Exercise instructions: Every record must be repeated exactly, with no omission.

++++++++

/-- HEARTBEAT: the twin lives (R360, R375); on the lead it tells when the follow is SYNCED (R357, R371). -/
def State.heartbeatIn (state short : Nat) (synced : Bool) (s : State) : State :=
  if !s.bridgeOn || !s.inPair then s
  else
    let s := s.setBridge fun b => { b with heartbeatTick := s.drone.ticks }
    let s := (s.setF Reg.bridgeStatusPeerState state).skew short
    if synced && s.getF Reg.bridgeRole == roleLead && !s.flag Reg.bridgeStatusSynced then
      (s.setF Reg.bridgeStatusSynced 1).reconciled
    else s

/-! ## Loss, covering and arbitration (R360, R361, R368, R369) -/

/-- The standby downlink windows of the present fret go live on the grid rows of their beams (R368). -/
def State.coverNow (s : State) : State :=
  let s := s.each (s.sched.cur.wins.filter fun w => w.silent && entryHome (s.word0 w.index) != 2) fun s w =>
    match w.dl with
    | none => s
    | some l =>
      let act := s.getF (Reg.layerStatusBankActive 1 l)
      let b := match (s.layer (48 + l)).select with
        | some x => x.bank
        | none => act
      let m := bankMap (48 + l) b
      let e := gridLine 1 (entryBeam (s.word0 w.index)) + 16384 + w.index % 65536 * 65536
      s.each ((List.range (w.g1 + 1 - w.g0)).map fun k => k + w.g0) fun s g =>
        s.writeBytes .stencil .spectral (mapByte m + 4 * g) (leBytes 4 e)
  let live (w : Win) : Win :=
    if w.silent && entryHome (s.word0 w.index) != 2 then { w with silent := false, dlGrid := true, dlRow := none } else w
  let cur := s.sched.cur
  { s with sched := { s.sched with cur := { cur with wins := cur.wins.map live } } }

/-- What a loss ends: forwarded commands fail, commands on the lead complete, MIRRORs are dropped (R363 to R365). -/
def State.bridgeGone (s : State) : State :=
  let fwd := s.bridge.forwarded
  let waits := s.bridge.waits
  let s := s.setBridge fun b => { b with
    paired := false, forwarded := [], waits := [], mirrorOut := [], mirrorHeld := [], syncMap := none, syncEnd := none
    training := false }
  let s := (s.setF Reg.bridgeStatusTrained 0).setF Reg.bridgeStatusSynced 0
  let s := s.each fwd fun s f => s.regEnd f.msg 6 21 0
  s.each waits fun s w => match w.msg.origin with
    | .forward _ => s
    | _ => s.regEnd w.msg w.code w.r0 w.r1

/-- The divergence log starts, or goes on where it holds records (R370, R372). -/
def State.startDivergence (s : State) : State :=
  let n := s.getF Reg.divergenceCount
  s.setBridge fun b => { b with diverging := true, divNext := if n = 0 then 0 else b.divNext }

++++++++

Solution for this task:
/-- HEARTBEAT: the twin lives (R360, R375); on the lead it tells when the follow is SYNCED (R357, R371). -/
def State.heartbeatIn (state short : Nat) (synced : Bool) (s : State) : State :=
  if !s.bridgeOn || !s.inPair then s
  else
    let s := s.setBridge fun b => { b with heartbeatTick := s.drone.ticks }
    let s := (s.setF Reg.bridgeStatusPeerState state).skew short
    if synced && s.getF Reg.bridgeRole == roleLead && !s.flag Reg.bridgeStatusSynced then
      (s.setF Reg.bridgeStatusSynced 1).reconciled
    else s

/-! ## Loss, covering and arbitration (R360, R361, R368, R369) -/

/-- The standby downlink windows of the present fret go live on the grid rows of their beams (R368). -/
def State.coverNow (s : State) : State :=
  let s := s.each (s.sched.cur.wins.filter fun w => w.silent && entryHome (s.word0 w.index) != 2) fun s w =>
    match w.dl with
    | none => s
    | some l =>
      let act := s.getF (Reg.layerStatusBankActive 1 l)
      let b := match (s.layer (48 + l)).select with
        | some x => x.bank
        | none => act
      let m := bankMap (48 + l) b
      let e := gridLine 1 (entryBeam (s.word0 w.index)) + 16384 + w.index % 65536 * 65536
      s.each ((List.range (w.g1 + 1 - w.g0)).map fun k => k + w.g0) fun s g =>
        s.writeBytes .stencil .spectral (mapByte m + 4 * g) (leBytes 4 e)
  let live (w : Win) : Win :=
    if w.silent && entryHome (s.word0 w.index) != 2 then { w with silent := false, dlGrid := true, dlRow := none } else w
  let cur := s.sched.cur
  { s with sched := { s.sched with cur := { cur with wins := cur.wins.map live } } }

/-- What a loss ends: forwarded commands fail, commands on the lead complete, MIRRORs are dropped (R363 to R365). -/
def State.bridgeGone (s : State) : State :=
  let fwd := s.bridge.forwarded
  let waits := s.bridge.waits
  let s := s.setBridge fun b => { b with
    paired := false, forwarded := [], waits := [], mirrorOut := [], mirrorHeld := [], syncMap := none, syncEnd := none
    training := false }
  let s := (s.setF Reg.bridgeStatusTrained 0).setF Reg.bridgeStatusSynced 0
  let s := s.each fwd fun s f => s.regEnd f.msg 6 21 0
  s.each waits fun s w => match w.msg.origin with
    | .forward _ => s
    | _ => s.regEnd w.msg w.code w.r0 w.r1

/-- The divergence log starts, or goes on where it holds records (R370, R372). -/
def State.startDivergence (s : State) : State :=
  let n := s.getF Reg.divergenceCount
  s.setBridge fun b => { b with diverging := true, divNext := if n = 0 then 0 else b.divNext }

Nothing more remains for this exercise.